[WHAT YOU NEED TO DO]
Each of the following records is to be output exactly.

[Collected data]
• • • • • • •

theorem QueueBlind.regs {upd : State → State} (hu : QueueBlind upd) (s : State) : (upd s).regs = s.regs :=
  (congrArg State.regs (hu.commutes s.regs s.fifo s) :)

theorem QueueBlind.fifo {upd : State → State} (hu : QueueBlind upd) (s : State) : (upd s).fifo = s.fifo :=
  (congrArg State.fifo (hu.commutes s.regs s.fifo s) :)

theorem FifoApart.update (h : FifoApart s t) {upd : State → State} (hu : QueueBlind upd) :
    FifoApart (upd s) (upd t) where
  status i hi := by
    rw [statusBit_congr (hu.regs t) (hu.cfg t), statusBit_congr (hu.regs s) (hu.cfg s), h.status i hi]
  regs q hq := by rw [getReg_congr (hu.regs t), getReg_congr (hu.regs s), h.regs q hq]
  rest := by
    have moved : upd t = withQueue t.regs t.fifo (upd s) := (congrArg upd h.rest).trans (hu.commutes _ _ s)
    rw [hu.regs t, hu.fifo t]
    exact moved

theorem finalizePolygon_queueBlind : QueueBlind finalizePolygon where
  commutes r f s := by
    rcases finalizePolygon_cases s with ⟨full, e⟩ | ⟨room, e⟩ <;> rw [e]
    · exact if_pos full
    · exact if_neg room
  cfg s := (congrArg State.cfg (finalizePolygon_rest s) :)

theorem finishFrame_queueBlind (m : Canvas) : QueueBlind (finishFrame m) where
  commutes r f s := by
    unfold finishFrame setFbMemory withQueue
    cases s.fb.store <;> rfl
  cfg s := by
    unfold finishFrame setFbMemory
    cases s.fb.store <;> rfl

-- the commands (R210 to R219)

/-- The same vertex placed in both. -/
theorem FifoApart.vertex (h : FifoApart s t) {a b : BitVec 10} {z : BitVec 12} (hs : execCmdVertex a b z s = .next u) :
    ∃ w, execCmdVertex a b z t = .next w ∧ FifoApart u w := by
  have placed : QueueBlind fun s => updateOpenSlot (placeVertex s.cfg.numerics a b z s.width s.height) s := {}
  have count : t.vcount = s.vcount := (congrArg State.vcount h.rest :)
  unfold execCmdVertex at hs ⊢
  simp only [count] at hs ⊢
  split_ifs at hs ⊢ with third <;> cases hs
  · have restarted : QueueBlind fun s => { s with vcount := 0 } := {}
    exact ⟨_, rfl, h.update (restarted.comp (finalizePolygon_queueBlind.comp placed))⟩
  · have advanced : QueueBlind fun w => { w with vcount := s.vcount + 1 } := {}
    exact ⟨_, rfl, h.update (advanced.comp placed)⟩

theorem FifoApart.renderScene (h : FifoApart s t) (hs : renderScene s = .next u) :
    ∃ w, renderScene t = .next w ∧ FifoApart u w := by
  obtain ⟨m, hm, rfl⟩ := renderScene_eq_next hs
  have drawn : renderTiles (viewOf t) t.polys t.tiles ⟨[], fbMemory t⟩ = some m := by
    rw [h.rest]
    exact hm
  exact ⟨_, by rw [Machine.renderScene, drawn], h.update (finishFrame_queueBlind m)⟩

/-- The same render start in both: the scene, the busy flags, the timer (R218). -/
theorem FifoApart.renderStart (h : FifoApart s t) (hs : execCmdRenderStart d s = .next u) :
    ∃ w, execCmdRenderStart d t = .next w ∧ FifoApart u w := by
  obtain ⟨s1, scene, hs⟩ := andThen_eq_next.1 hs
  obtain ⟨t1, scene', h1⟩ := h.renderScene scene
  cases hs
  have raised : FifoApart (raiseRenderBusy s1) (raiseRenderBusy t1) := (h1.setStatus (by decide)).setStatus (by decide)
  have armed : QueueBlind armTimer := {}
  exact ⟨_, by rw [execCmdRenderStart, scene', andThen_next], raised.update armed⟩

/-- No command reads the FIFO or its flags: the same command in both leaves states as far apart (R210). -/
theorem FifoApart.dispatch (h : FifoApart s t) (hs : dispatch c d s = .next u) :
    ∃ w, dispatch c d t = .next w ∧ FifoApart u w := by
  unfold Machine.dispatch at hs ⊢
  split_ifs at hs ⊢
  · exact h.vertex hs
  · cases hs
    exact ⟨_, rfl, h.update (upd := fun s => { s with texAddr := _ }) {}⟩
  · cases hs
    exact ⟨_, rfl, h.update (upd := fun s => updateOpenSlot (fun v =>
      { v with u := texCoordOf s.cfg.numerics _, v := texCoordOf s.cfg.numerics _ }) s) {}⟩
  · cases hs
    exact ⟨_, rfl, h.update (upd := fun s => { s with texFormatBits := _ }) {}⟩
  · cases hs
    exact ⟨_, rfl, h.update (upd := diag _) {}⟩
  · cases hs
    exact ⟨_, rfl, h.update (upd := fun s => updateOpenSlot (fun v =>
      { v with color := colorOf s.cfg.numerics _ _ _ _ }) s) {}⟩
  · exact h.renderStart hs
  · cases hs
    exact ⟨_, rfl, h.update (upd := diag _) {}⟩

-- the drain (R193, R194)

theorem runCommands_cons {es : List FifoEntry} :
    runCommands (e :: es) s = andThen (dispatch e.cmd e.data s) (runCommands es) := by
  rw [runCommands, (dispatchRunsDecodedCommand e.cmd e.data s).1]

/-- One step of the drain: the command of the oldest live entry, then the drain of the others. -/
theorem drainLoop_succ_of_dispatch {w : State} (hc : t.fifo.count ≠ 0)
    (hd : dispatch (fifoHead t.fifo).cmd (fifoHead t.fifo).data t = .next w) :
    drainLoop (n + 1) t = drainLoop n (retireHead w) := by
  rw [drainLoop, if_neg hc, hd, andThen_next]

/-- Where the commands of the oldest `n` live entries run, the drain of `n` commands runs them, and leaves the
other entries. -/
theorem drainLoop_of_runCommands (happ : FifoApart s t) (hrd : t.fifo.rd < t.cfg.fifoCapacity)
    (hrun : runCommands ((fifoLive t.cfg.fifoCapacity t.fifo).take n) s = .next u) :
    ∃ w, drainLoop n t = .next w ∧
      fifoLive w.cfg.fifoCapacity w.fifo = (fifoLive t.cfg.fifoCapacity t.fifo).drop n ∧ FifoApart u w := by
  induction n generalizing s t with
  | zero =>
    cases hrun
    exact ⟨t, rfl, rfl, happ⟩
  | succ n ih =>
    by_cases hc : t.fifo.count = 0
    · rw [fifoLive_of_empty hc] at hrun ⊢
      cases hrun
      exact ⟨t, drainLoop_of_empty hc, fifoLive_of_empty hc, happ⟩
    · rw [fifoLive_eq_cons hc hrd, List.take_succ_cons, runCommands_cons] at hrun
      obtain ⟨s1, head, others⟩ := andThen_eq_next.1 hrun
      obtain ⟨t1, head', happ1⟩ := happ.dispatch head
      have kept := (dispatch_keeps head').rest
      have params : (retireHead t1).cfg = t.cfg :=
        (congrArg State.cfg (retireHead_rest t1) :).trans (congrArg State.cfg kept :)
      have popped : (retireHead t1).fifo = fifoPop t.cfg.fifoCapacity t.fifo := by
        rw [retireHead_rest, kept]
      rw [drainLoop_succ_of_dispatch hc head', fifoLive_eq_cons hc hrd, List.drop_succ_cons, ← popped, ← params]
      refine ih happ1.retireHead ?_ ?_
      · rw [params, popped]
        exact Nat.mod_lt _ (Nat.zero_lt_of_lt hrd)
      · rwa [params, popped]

• • • • • • •

[ANSWER TO THE PROBLEM]
theorem QueueBlind.regs {upd : State → State} (hu : QueueBlind upd) (s : State) : (upd s).regs = s.regs :=
  (congrArg State.regs (hu.commutes s.regs s.fifo s) :)

theorem QueueBlind.fifo {upd : State → State} (hu : QueueBlind upd) (s : State) : (upd s).fifo = s.fifo :=
  (congrArg State.fifo (hu.commutes s.regs s.fifo s) :)

theorem FifoApart.update (h : FifoApart s t) {upd : State → State} (hu : QueueBlind upd) :
    FifoApart (upd s) (upd t) where
  status i hi := by
    rw [statusBit_congr (hu.regs t) (hu.cfg t), statusBit_congr (hu.regs s) (hu.cfg s), h.status i hi]
  regs q hq := by rw [getReg_congr (hu.regs t), getReg_congr (hu.regs s), h.regs q hq]
  rest := by
    have moved : upd t = withQueue t.regs t.fifo (upd s) := (congrArg upd h.rest).trans (hu.commutes _ _ s)
    rw [hu.regs t, hu.fifo t]
    exact moved

theorem finalizePolygon_queueBlind : QueueBlind finalizePolygon where
  commutes r f s := by
    rcases finalizePolygon_cases s with ⟨full, e⟩ | ⟨room, e⟩ <;> rw [e]
    · exact if_pos full
    · exact if_neg room
  cfg s := (congrArg State.cfg (finalizePolygon_rest s) :)

theorem finishFrame_queueBlind (m : Canvas) : QueueBlind (finishFrame m) where
  commutes r f s := by
    unfold finishFrame setFbMemory withQueue
    cases s.fb.store <;> rfl
  cfg s := by
    unfold finishFrame setFbMemory
    cases s.fb.store <;> rfl

-- the commands (R210 to R219)

/-- The same vertex placed in both. -/
theorem FifoApart.vertex (h : FifoApart s t) {a b : BitVec 10} {z : BitVec 12} (hs : execCmdVertex a b z s = .next u) :
    ∃ w, execCmdVertex a b z t = .next w ∧ FifoApart u w := by
  have placed : QueueBlind fun s => updateOpenSlot (placeVertex s.cfg.numerics a b z s.width s.height) s := {}
  have count : t.vcount = s.vcount := (congrArg State.vcount h.rest :)
  unfold execCmdVertex at hs ⊢
  simp only [count] at hs ⊢
  split_ifs at hs ⊢ with third <;> cases hs
  · have restarted : QueueBlind fun s => { s with vcount := 0 } := {}
    exact ⟨_, rfl, h.update (restarted.comp (finalizePolygon_queueBlind.comp placed))⟩
  · have advanced : QueueBlind fun w => { w with vcount := s.vcount + 1 } := {}
    exact ⟨_, rfl, h.update (advanced.comp placed)⟩

theorem FifoApart.renderScene (h : FifoApart s t) (hs : renderScene s = .next u) :
    ∃ w, renderScene t = .next w ∧ FifoApart u w := by
  obtain ⟨m, hm, rfl⟩ := renderScene_eq_next hs
  have drawn : renderTiles (viewOf t) t.polys t.tiles ⟨[], fbMemory t⟩ = some m := by
    rw [h.rest]
    exact hm
  exact ⟨_, by rw [Machine.renderScene, drawn], h.update (finishFrame_queueBlind m)⟩

/-- The same render start in both: the scene, the busy flags, the timer (R218). -/
theorem FifoApart.renderStart (h : FifoApart s t) (hs : execCmdRenderStart d s = .next u) :
    ∃ w, execCmdRenderStart d t = .next w ∧ FifoApart u w := by
  obtain ⟨s1, scene, hs⟩ := andThen_eq_next.1 hs
  obtain ⟨t1, scene', h1⟩ := h.renderScene scene
  cases hs
  have raised : FifoApart (raiseRenderBusy s1) (raiseRenderBusy t1) := (h1.setStatus (by decide)).setStatus (by decide)
  have armed : QueueBlind armTimer := {}
  exact ⟨_, by rw [execCmdRenderStart, scene', andThen_next], raised.update armed⟩

/-- No command reads the FIFO or its flags: the same command in both leaves states as far apart (R210). -/
theorem FifoApart.dispatch (h : FifoApart s t) (hs : dispatch c d s = .next u) :
    ∃ w, dispatch c d t = .next w ∧ FifoApart u w := by
  unfold Machine.dispatch at hs ⊢
  split_ifs at hs ⊢
  · exact h.vertex hs
  · cases hs
    exact ⟨_, rfl, h.update (upd := fun s => { s with texAddr := _ }) {}⟩
  · cases hs
    exact ⟨_, rfl, h.update (upd := fun s => updateOpenSlot (fun v =>
      { v with u := texCoordOf s.cfg.numerics _, v := texCoordOf s.cfg.numerics _ }) s) {}⟩
  · cases hs
    exact ⟨_, rfl, h.update (upd := fun s => { s with texFormatBits := _ }) {}⟩
  · cases hs
    exact ⟨_, rfl, h.update (upd := diag _) {}⟩
  · cases hs
    exact ⟨_, rfl, h.update (upd := fun s => updateOpenSlot (fun v =>
      { v with color := colorOf s.cfg.numerics _ _ _ _ }) s) {}⟩
  · exact h.renderStart hs
  · cases hs
    exact ⟨_, rfl, h.update (upd := diag _) {}⟩

-- the drain (R193, R194)

theorem runCommands_cons {es : List FifoEntry} :
    runCommands (e :: es) s = andThen (dispatch e.cmd e.data s) (runCommands es) := by
  rw [runCommands, (dispatchRunsDecodedCommand e.cmd e.data s).1]

/-- One step of the drain: the command of the oldest live entry, then the drain of the others. -/
theorem drainLoop_succ_of_dispatch {w : State} (hc : t.fifo.count ≠ 0)
    (hd : dispatch (fifoHead t.fifo).cmd (fifoHead t.fifo).data t = .next w) :
    drainLoop (n + 1) t = drainLoop n (retireHead w) := by
  rw [drainLoop, if_neg hc, hd, andThen_next]

/-- Where the commands of the oldest `n` live entries run, the drain of `n` commands runs them, and leaves the
other entries. -/
theorem drainLoop_of_runCommands (happ : FifoApart s t) (hrd : t.fifo.rd < t.cfg.fifoCapacity)
    (hrun : runCommands ((fifoLive t.cfg.fifoCapacity t.fifo).take n) s = .next u) :
    ∃ w, drainLoop n t = .next w ∧
      fifoLive w.cfg.fifoCapacity w.fifo = (fifoLive t.cfg.fifoCapacity t.fifo).drop n ∧ FifoApart u w := by
  induction n generalizing s t with
  | zero =>
    cases hrun
    exact ⟨t, rfl, rfl, happ⟩
  | succ n ih =>
    by_cases hc : t.fifo.count = 0
    · rw [fifoLive_of_empty hc] at hrun ⊢
      cases hrun
      exact ⟨t, drainLoop_of_empty hc, fifoLive_of_empty hc, happ⟩
    · rw [fifoLive_eq_cons hc hrd, List.take_succ_cons, runCommands_cons] at hrun
      obtain ⟨s1, head, others⟩ := andThen_eq_next.1 hrun
      obtain ⟨t1, head', happ1⟩ := happ.dispatch head
      have kept := (dispatch_keeps head').rest
      have params : (retireHead t1).cfg = t.cfg :=
        (congrArg State.cfg (retireHead_rest t1) :).trans (congrArg State.cfg kept :)
      have popped : (retireHead t1).fifo = fifoPop t.cfg.fifoCapacity t.fifo := by
        rw [retireHead_rest, kept]
      rw [drainLoop_succ_of_dispatch hc head', fifoLive_eq_cons hc hrd, List.drop_succ_cons, ← popped, ← params]
      refine ih happ1.retireHead ?_ ?_
      · rw [params, popped]
        exact Nat.mod_lt _ (Nat.zero_lt_of_lt hrd)
      · rwa [params, popped]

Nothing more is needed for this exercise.